WASHINGTON-The Federal Communications Commission proposed rules to change the way the agency determines the universal-service support paid to larger carriers serving rural customers, including wireless carriers that serve customers who live in a large incumbent’s territory.

This is the third time the commission has tried to figure out universal-service fund disbursements. The U.S. Court of Appeals for the 10th Circuit rejected the FCC’s two previous attempts.

In addition to better defining the terms “sufficient” and “reasonably comparable,” the FCC will decide whether to assess support based on rates or costs.

Qwest Communications International Inc. was the major opponent to the FCC’s previous attempts.

The universal-service system was set up in the 1930s to bring telecommunications services to high-cost areas by using long-distance revenues. Complications arose when the Bell monopoly was broken up in the 1980s. Today’s system uses a formula based on an economic cost model. If the incumbent carrier’s costs are below a certain benchmark in a state, then all carriers serving customers in that state are eligible to receive support. Qwest has lost money under this system, while BellSouth Corp. has gained funding. Qwest also lobbied on Capitol Hill to change the way the amount of support is decided.

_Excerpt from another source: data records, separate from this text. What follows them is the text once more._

/-- Column, bank (bank group × banks per group + bank), rank and row of a line index, by geometry. -/
def dramPlace (geom l : Nat) : Nat × Nat × Nat × Nat :=
  let col := 16 * (l % 64)
  let group := l / 64 % 8
  let bankBits := if geom = 2 then 2 else 1
  let bank := l / 512 % 2 ^ bankBits
  let rest := l / 512 / 2 ^ bankBits
  let rank := if geom = 1 then rest % 2 else 0
  let row := if geom = 1 then rest / 2 else rest
  (col, group * 2 ^ bankBits + bank, rank, row)

/-- Bytes of device DRAM (R365). -/
def dramBytes (geom : Nat) : Nat := if geom = 0 then 2 ^ 37 else 2 ^ 38

/-- Line k of channel ch in ascending address order. -/
def scrubAddr (ch k : Nat) : Nat :=
  let h := k / 8
  let sel := Nat.xor ch (h / 16 % 8)
  h * 4096 + k / 4 % 2 * 2048 + sel * 256 + k % 4 * 64

/-! ### RS(40,32) over GF(2⁸) (R367) -/

/-- Multiplication by α in the field of x⁸ + x⁴ + x³ + x² + 1. -/
def gfDouble (a : Nat) : Nat := if a < 128 then 2 * a else Nat.xor (2 * a) 0x11D % 256

/-- α to the power n. -/
def gfPow : Nat → Nat
  | 0 => 1
  | n + 1 => gfDouble (gfPow n)

/-- Multiplication: b's bits, low first, over multiples of a. -/
def gfMulBits : Nat → Nat → Nat → Nat
  | 0, _, _ => 0
  | k + 1, a, b => Nat.xor (if b % 2 = 1 then a else 0) (gfMulBits k (gfDouble a) (b / 2))
def gfMul (a b : Nat) : Nat := gfMulBits 8 a b

/-- Syndrome S_k of an error pattern of one codeword, symbol 0 the coefficient of highest power (PRESUMED: the usual order). -/
def syndrome (errs : List (Nat × Byte)) (k : Nat) : Nat :=
  errs.foldl (fun a e => Nat.xor a (gfMul e.2.toNat (gfPow (k * (39 - e.1) % 255)))) 0

/-- The eight syndromes of a codeword as the log holds them, S₀ in the lowest byte. -/
def syndromes (errs : List (Nat × Byte)) : Nat := sumBy (fun k => syndrome errs k * 256 ^ k) (List.range 8)

/-- The device that holds symbol i. -/
def symbolDevice (i : Nat) : Nat := if i < 32 then i / 4 else 8 + (i - 32) / 4

/-- The symbols in error in codeword c. -/
def codewordErrs (errs : List (Nat × Nat × Byte)) (c : Nat) : List (Nat × Byte) :=
  (errs.filter (fun e => decide (e.1 = c) && decide (e.2.1 < 40) && decide (e.2.2 ≠ 0))).map (·.2)

/-- A codeword can be corrected (R368): up to 4 symbols, or up to 2 outside a marked device. -/
def correctable (mark : Option Nat) (errs : List (Nat × Byte)) : Bool :=
  match mark with
  | none => decide (errs.length ≤ 4)
  | some d => decide ((errs.filter (fun e => decide (symbolDevice e.1 ≠ d))).length ≤ 2)

/-! ### The log and marks (R368, R370, R372, R383) -/

/-- GEOM. -/
def State.geom (s : State) : Nat := s.get (Fld.DDRCn_STATUS_GEOM 0)

/-- The marked position of a subchannel and rank. -/
def State.mark (s : State) (n rank sub : Nat) : Option Nat :=
  let k := 2 * rank + sub
  if s.get ⟨Reg.DDRCn_MARK n, 8 * k + 4, 1⟩ = 1 then some (s.get ⟨Reg.DDRCn_MARK n, 8 * k, 4⟩) else none

/-- Add an entry to channel n's log: DRAM_UE for every kind but 4 and 5. -/
def State.dramLog (s : State) (n kind addr cw dev port ident syn0 syn1 : Nat) : State :=
  let p := dramPlace s.geom (dramLine addr)
  let x := s.chan n
  let place := n % 8 + dramSub addr * 8 + p.2.2.1 % 2 * 16 + cw % 4 * 32
  let e := kind + place * 2 ^ 8 + dev % 16 * 2 ^ 16 + p.2.1 % 32 * 2 ^ 32 + p.2.2.2 % 2 ^ 18 * 2 ^ 48 + p.1 % 2048 * 2 ^ 80 +
    (port % 32 + ident % 256 * 32) * 2 ^ 96 + addr / 64 * 64 % 2 ^ 38 * 2 ^ 128 + s.now / 1000000000 % 2 ^ 32 * 2 ^ 192 + s.now % 1000000000 * 2 ^ 224 +
    syn0 % 2 ^ 64 * 2 ^ 256 + syn1 % 2 ^ 64 * 2 ^ 320 + x.log.seq * 2 ^ 384
  let s := s.setChan n { x with log := x.log.add 32 e }
  if kind = 4 ∨ kind = 5 then s
  else (s.post (s.get (Fld.DDRCn_LOG_CFG_EVQ n)) 0x10 0xF0 n x.log.seq).event (ddrPage n) 1

/-- Distinct lines with a corrected symbol in a position in the last 24 h. -/
def Ddr.lines (x : Ddr) (pos now : Nat) : List (Nat × Nat) := (x.ce.get (fun _ => []) pos).filter (fun e => decide (now < e.2 + 86400000000000))

/-- A corrected symbol in a device position of a line (R368): counted once per line, and the position marked when it reaches THRESH. -/
def State.countDevice (s : State) (n addr rank sub dev : Nat) (log : Nat → State → State) : State :=
  let x := s.chan n
  let pos := 32 * rank + 16 * sub + dev
  let line := addr / 64
  let l := (x.lines pos s.now).filter (fun e => decide (e.1 ≠ line)) ++ [(line, s.now)]
  let s := s.setChan n { x with ce := x.ce.set (fun _ => []) pos l }
  if l.length < s.get (Fld.DDRCn_MARK_CFG_THRESH n) then s
  else
    let evq := s.get (Fld.DDRCn_LOG_CFG_EVQ n)
    let arg := rank * 256 + sub * 16 + dev
    match s.mark n rank sub with
    | none =>
      let k := 2 * rank + sub
      let s := (s.put ⟨Reg.DDRCn_MARK n, 8 * k, 4⟩ dev).put ⟨Reg.DDRCn_MARK n, 8 * k + 4, 1⟩ 1
      ((log 4 s).post evq 0x10 0xF1 n arg).event (ddrPage n) 2
    | some d =>
      if d = dev ∨ (s.chan n).second.contains pos = true then s
      else
        let s := s.setChan n { s.chan n with second := (s.chan n).second ++ [pos] }
        (log 5 s).post evq 0x10 0xF3 n arg

/-- A read of a line decodes both codewords (R368, R370): how it ends (0 good, 1 uncorrectable, 3 stored poison), with corrections counted
and devices marked. `kind` names an uncorrectable read in the log. -/
def State.decodeLine (s : State) (a port ident kind : Nat) (errs : List (Nat × Nat × Byte)) : Nat × State :=
  let n := dramChannel a
  let sub := dramSub a
  let rank := (dramPlace s.geom (dramLine a)).2.2.1
  let e0 := codewordErrs errs 0
  let e1 := codewordErrs errs 1
  let syn0 := syndromes e0
  let syn1 := syndromes e1
  if s.poisoned.contains (a / 64) then
    (3, (s.bumpSat (Fld.DDRCn_UE_STORED n)).dramLog n 3 a 3 15 port ident syn0 syn1)
  else
    let m := s.mark n rank sub
    let good0 := correctable m e0
    let good1 := correctable m e1
    let corrected := b2n (good0 && decide (e0 ≠ [])) + b2n (good1 && decide (e1 ≠ []))
    let s := if corrected = 0 then s else (s.bump (Fld.DDRCn_CE_COUNT n) corrected).corrected corrected
    let bad := !good0 || !good1
    let s := if bad then (s.bumpSat (Fld.DDRCn_UE_UE n)).dramLog n kind a (b2n (!good0) + 2 * b2n (!good1)) 15 port ident syn0 syn1 else s
    let devices := (((if good0 then e0 else []) ++ (if good1 then e1 else [])).map (fun e => symbolDevice e.1)).eraseDups
    let s := forEach devices (fun d (s : State) => s.countDevice n a rank sub d (fun k s => s.dramLog n k a 0 d port ident syn0 syn1)) s
    (if bad then 1 else 0, s)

The other side of the coin-how much to charge consumers to pay for the subsidies-is also a major debate. Universal-service contributions can only be assessed on long-distance revenues. With many consumers using mobile phones and Internet telephony to make long-distance calls, less money is going into the system.

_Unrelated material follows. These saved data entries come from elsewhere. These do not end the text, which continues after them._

-- ==== Sys2Proof/Machine/Islands.lean ====
section
/-! DEFINITION. Clock islands and crossings (spec/21_islands_and_crossings.md, R421 to R431): pulse crossings by request and acknowledge, and the reset of one
side. -/

namespace Sys2Proof.Machine

/-- PULSE_CROSSING_ISSUE: a pulse into an island becomes a request, or is counted while one is outstanding; at 255 it is dropped (R422, R423). -/
def execPulseCrossingIssue (i : Nat) (s : State) : Out :=
  let x := s.crossing i
  if ¬ i < 28 ∨ x.held = true then .next s
  else if x.outstanding = 0 then .next (s.setCrossing i { x with outstanding := 1 })
  else if x.counter < 255 then .next (s.setCrossing i { x with counter := x.counter + 1 })
  else .next ((s.put ⟨Reg.CLK_XOVF, i, 1⟩ 1).event clkPage 1)

/-- PULSE_CROSSING_ACK: the count outstanding was delivered and its acknowledge arrives; pulses counted meanwhile, with one issued in this cycle, become a new
request (R423, R431). -/
def execPulseCrossingAck (i : Nat) (pulse : Bool) (s : State) : Out :=
  let x := s.crossing i
  if ¬ i < 28 ∨ x.held = true ∨ x.outstanding = 0 then .next s
  else
    let n := x.counter + b2n pulse
    .next (s.setCrossing i { x with delivered := x.delivered + x.outstanding, outstanding := Nat.min 255 n, counter := n - Nat.min 255 n })

/-- ISLAND_RESET, with the writes queued for the island. -/
def execIslandReset (i writes : Nat) (s : State) : Out := .next (s.islandDown i writes)

/-- The domain of an island. -/
def islandDomain (i : Nat) : Nat :=
  if i < 3 then i else if i < 11 then i + 1 else if i = 11 then 12 else if i < 20 then 3 else if i < 24 then 13 else 2

/-- ISLAND_RESYNC: an island whose domain is powered and whose clock runs resynchronises (R421, R430). -/
def execIslandResync (i : Nat) (s : State) : Out :=
  if i < 28 ∧ s.get (Fld.PWR_DOMd_STATUS_STATE (islandDomain i)) = 0 then .next (s.islandUp i) else .next s

end Sys2Proof.Machine
end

FCC Chairman Kevin Martin favors assessing a universal-service contribution on every telephone number, but many people oppose the idea. One group against the measure said it has sent nearly 600,000 e-mails and letters to the FCC.

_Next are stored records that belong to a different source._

/-- An accepted command. A READ leaves the words of the readback window beyond its record as they were (DESIGN CHOICE, log entry 163). -/
def State.gateDo (s : State) (c : GateCmd) : State :=
  match gateOpOf c.op with
  | some op => s.acceptChange c op
  | none =>
    if c.op = 4 then
      let r := (s.effRec c.table c.index).getD 0
      (forUpTo (recLen c.table / 4) (fun w (s : State) => s.wr (Reg.GATE_READBACK_w w) (BitVec.ofNat 32 (r / 2 ^ (32 * w)))) s).gatePost c 0 0
    else if c.op = 5 then ({ s with gate := { s.gate with txnOpen := true, txn := [] } }.showGate).gatePost c 0 0
    else if c.op = 6 then
      let records := s.gate.txn
      let s := { s with gate := { s.gate with txnOpen := false, txn := [] } }
      let (k, s) := if records = [] then (let (n, s) := s.fresh; ((Config.emptyCommit n).toNat, s)) else s.commitRecs records
      s.showGate.gatePost c 0 k
    else
      let records := s.gate.txn
      let s := { s with gate := { s.gate with txnOpen := false, txn := [] } }
      let s := forEach (records.filter (fun g => decide (g.table = 1))) (fun g (s : State) => s.settleLeg g.index) s
      s.keyRefresh.showGate.gatePost c 0 0

/-- GATE_ACCEPTANCE: the command in progress is validated and its result posted (R43, R510). -/
def execGateAcceptance (s : State) : Out :=
  match s.gate.cmd with
  | none => .next s
  | some c =>
    let s := { s with gate := { s.gate with cmd := none } }
    match s.gateErr c with
    | none => .next (s.gateDo c)
    | some e => .next ((s.gatePost c e.code 0).postErr gatePage (Reg.GATE_CMD % 4096) e.code)

/-! ### Commands -/

/-- The staging window as one number. -/
def State.stageWindow (s : State) : Nat := wordsNat ((List.range 128).map (fun w => s.rd (Reg.GATE_STAGE_w w)))

/-- A write of GATE_CMD copies the staging window into the gate (R43, R45); a reserved operation or bit is found by the gate itself (R510 step 2). A page that
quiesces takes no new command (R30). -/
def State.gateCmdWrite (s : State) (w : Word) : State :=
  if !s.linked Reg.GATE_CMD then s.reject Reg.GATE_CMD .state
  else if s.inReset Reg.GATE_CMD then s.reject Reg.GATE_CMD .busy
  else if s.on (Fld.PG_CTRL_QUIESCE gatePage) then s.reject Reg.GATE_CMD .state
  else if !s.on Fld.GATE_RESULT_VALID then s.reject Reg.GATE_CMD .busy
  else
    let c : GateCmd := ⟨bits w 0 4 + 16 * bits w 28 4, bits w 4 8, bits w 12 16, s.stageWindow⟩
    { s.unvalid Reg.GATE_RESULT with gate := { s.gate with cmd := some c } }

/-- The word of GATE_CMD. -/
def gateWord (op table index : Nat) : Word := BitVec.ofNat 32 (op + table % 256 * 2 ^ 4 + index % 65536 * 2 ^ 12)

/-- GATE_CREATE. -/
def execGateCreate (table index : Nat) (s : State) : Out := .next (s.gateCmdWrite (gateWord 1 table index))
/-- GATE_MODIFY. -/
def execGateModify (table index : Nat) (s : State) : Out := .next (s.gateCmdWrite (gateWord 2 table index))
/-- GATE_DELETE. -/
def execGateDelete (table index : Nat) (s : State) : Out := .next (s.gateCmdWrite (gateWord 3 table index))
/-- GATE_READ. -/
def execGateRead (table index : Nat) (s : State) : Out := .next (s.gateCmdWrite (gateWord 4 table index))
/-- GATE_TXN_OPEN. -/
def execGateTxnOpen (s : State) : Out := .next (s.gateCmdWrite (gateWord 5 0 0))
/-- GATE_TXN_COMMIT. -/
def execGateTxnCommit (s : State) : Out := .next (s.gateCmdWrite (gateWord 6 0 0))
/-- GATE_TXN_ABORT. -/
def execGateTxnAbort (s : State) : Out := .next (s.gateCmdWrite (gateWord 7 0 0))

end Sys2Proof.Machine
end

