-- ==== Sys2Proof/Certificates/Slice0/Obligations.lean ====
section
/-! DEFINITION. The statements about the model. Each docstring says which rule of spec/ it states, or what it rests on; where a clause rests on a choice of the model,
it names the entry of the assumption log. -/

open Sys2Proof Sys2Proof.Machine

/-- For every command c, state s and queue, a step of s with c at the front of its queue is exec of c on s with the rest of the queue. -/
def Obligations.StepRunsTheFrontCommand : Prop :=
  ∀ (c : Instr) (rest : List Instr) (s : State), step { s with pending := c :: rest } = exec c { s with pending := rest }

/-- For every command c and state s, exec c s answers a next state that differs from s in no part of the state but those that `partsOf` lists for c; the queue of
waiting commands is listed for none, so no command adds or removes one.
Choices of the model where the rules leave room: log entries 4, 10. -/
def Obligations.EveryCommandChangesOnlyItsParts : Prop :=
  ∀ (c : Instr) (s : State), ∃ t, exec c s = .next t ∧ s.changesOnly (partsOf c) t

/-- From every state whose register file, DRAM and host memory are in their canonical form (addresses strictly rising, no entry equal to what an unlisted address reads
as), a step, of whatever command or of none, leaves them so.
Choices of the model where the rules leave room: log entries 6. -/
def Obligations.EveryStepKeepsTheTablesCanonical : Prop :=
  ∀ s t : State, s.canonical → step s = .next t → t.canonical

/-- The state after reset has its register file, DRAM and host memory in their canonical form, and no command waits.
Choices of the model where the rules leave room: log entries 3, 6. -/
def Obligations.ResetIsCanonical : Prop := State.reset.canonical ∧ State.reset.pending = []

/-- For every clock whose counts are in their ranges and every ADDEND, one base cycle adds 2 ns + ADDEND × 2⁻³⁸ ns to the time, exactly and modulo 2⁴⁸ s, and leaves the
counts in their ranges: nanoseconds below 1,000,000,000, a carry going to the seconds in the same cycle, seconds below 2⁴⁸ with 2⁴⁸ − 1 followed by 0. -/
def Obligations.ClockCycleAddsTwoNanosecondsAndAddend : Prop :=
  ∀ (c : Clock) (addend : Word), c.sec < 2 ^ 48 → c.ns < 1000000000 → c.frac < 2 ^ 38 →
    let units (k : Clock) : Int := (((k.sec * 1000000000 + k.ns) * 2 ^ 38 + k.frac : Nat) : Int)
    units (c.cycle addend) = (units c + 2 * 2 ^ 38 + addend.toInt) % ((2 ^ 48 * 1000000000 * 2 ^ 38 : Nat) : Int) ∧
    (c.cycle addend).ns < 1000000000 ∧ (c.cycle addend).frac < 2 ^ 38 ∧ (c.cycle addend).sec < 2 ^ 48 ∧
    (c.cycle addend).sec = (if 1000000000 ≤ ((c.ns * 2 ^ 38 + c.frac + 2 * 2 ^ 38 : Nat) + addend.toInt).toNat / 2 ^ 38 then (c.sec + 1) % 2 ^ 48 else c.sec)

/-- The model's choice (log entry 1): with no command waiting a step is one cycle of the base clock, by ADDEND, in which the Mill cores run on; while RESET_N is held
nothing changes. No part but those of the clock and of the running cores changes. -/
def Obligations.IdleStepIsOneClockCycle : Prop :=
  ∀ s : State, s.pending = [] →
    ∃ t, step s = .next t ∧ (s.boot.held = true → t = s) ∧ (s.boot.held = false → t.clk = s.clk.cycle (s.rd Reg.BELFRY_ADDEND)) ∧
      s.changesOnly [.regs, .clk, .free, .msix, .evq, .freeCells, .windows, .audio, .mill, .csram] t

/-- When a write of a register is rejected, whether by the general checks or by its block's own check, CODE and OFFSET stand in PG_LAST_ERR, SEQ has advanced by one,
PG_ERR_COUNT has advanced (it stays at its greatest value), PG_EVENT.ERR is set, and nothing else changes: no other register, and no other part but the MSI-X vectors that
the page's event may send. Errors are posted in the order of the rejections, the latest standing in PG_LAST_ERR. -/
def Obligations.RejectedWriteChangesOnlyErrorReporting : Prop :=
  ∀ (s : State) (addr : Nat) (w : Word) (check : State → Option Err) (effect : State → State) (e : Err),
    (s.writeErr addr w = some e ∨ (s.writeErr addr w = none ∧ check s = some e)) →
    let p := pageOf addr
    let t := s.checked addr w check effect
    t.get (Fld.PG_LAST_ERR_CODE p) = e.code ∧ t.get (Fld.PG_LAST_ERR_OFFSET p) = addr % 4096 ∧
    t.get (Fld.PG_LAST_ERR_SEQ p) = (s.get (Fld.PG_LAST_ERR_SEQ p) + 1) % 256 ∧
    t.get (Fld.PG_ERR_COUNT_COUNT p) = Nat.min (2 ^ 32 - 1) (s.get (Fld.PG_ERR_COUNT_COUNT p) + 1) ∧
    t.get (Fld.PG_EVENT_ERR p) = 1 ∧ s.regsOutside (errRegs p) t ∧ s.changesOnly [.regs, .msix] t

The Keep USF Fair Coalition says that changing from the current system, which assesses contributions based on long-distance and international revenues to one which assesses a flat rate on every telephone number would “tax” 43 million Americans as much as $700 million. Since wireless carriers have a difficult time dividing long-distance and local revenues, they typically estimate the long-distance portion at about 28.5 percent of total revenues. The Keep USF Fair Coalition favors the Fair Share Plan, which would assess contributions on all long-distance telecommunications including Voice over Internet Protocol.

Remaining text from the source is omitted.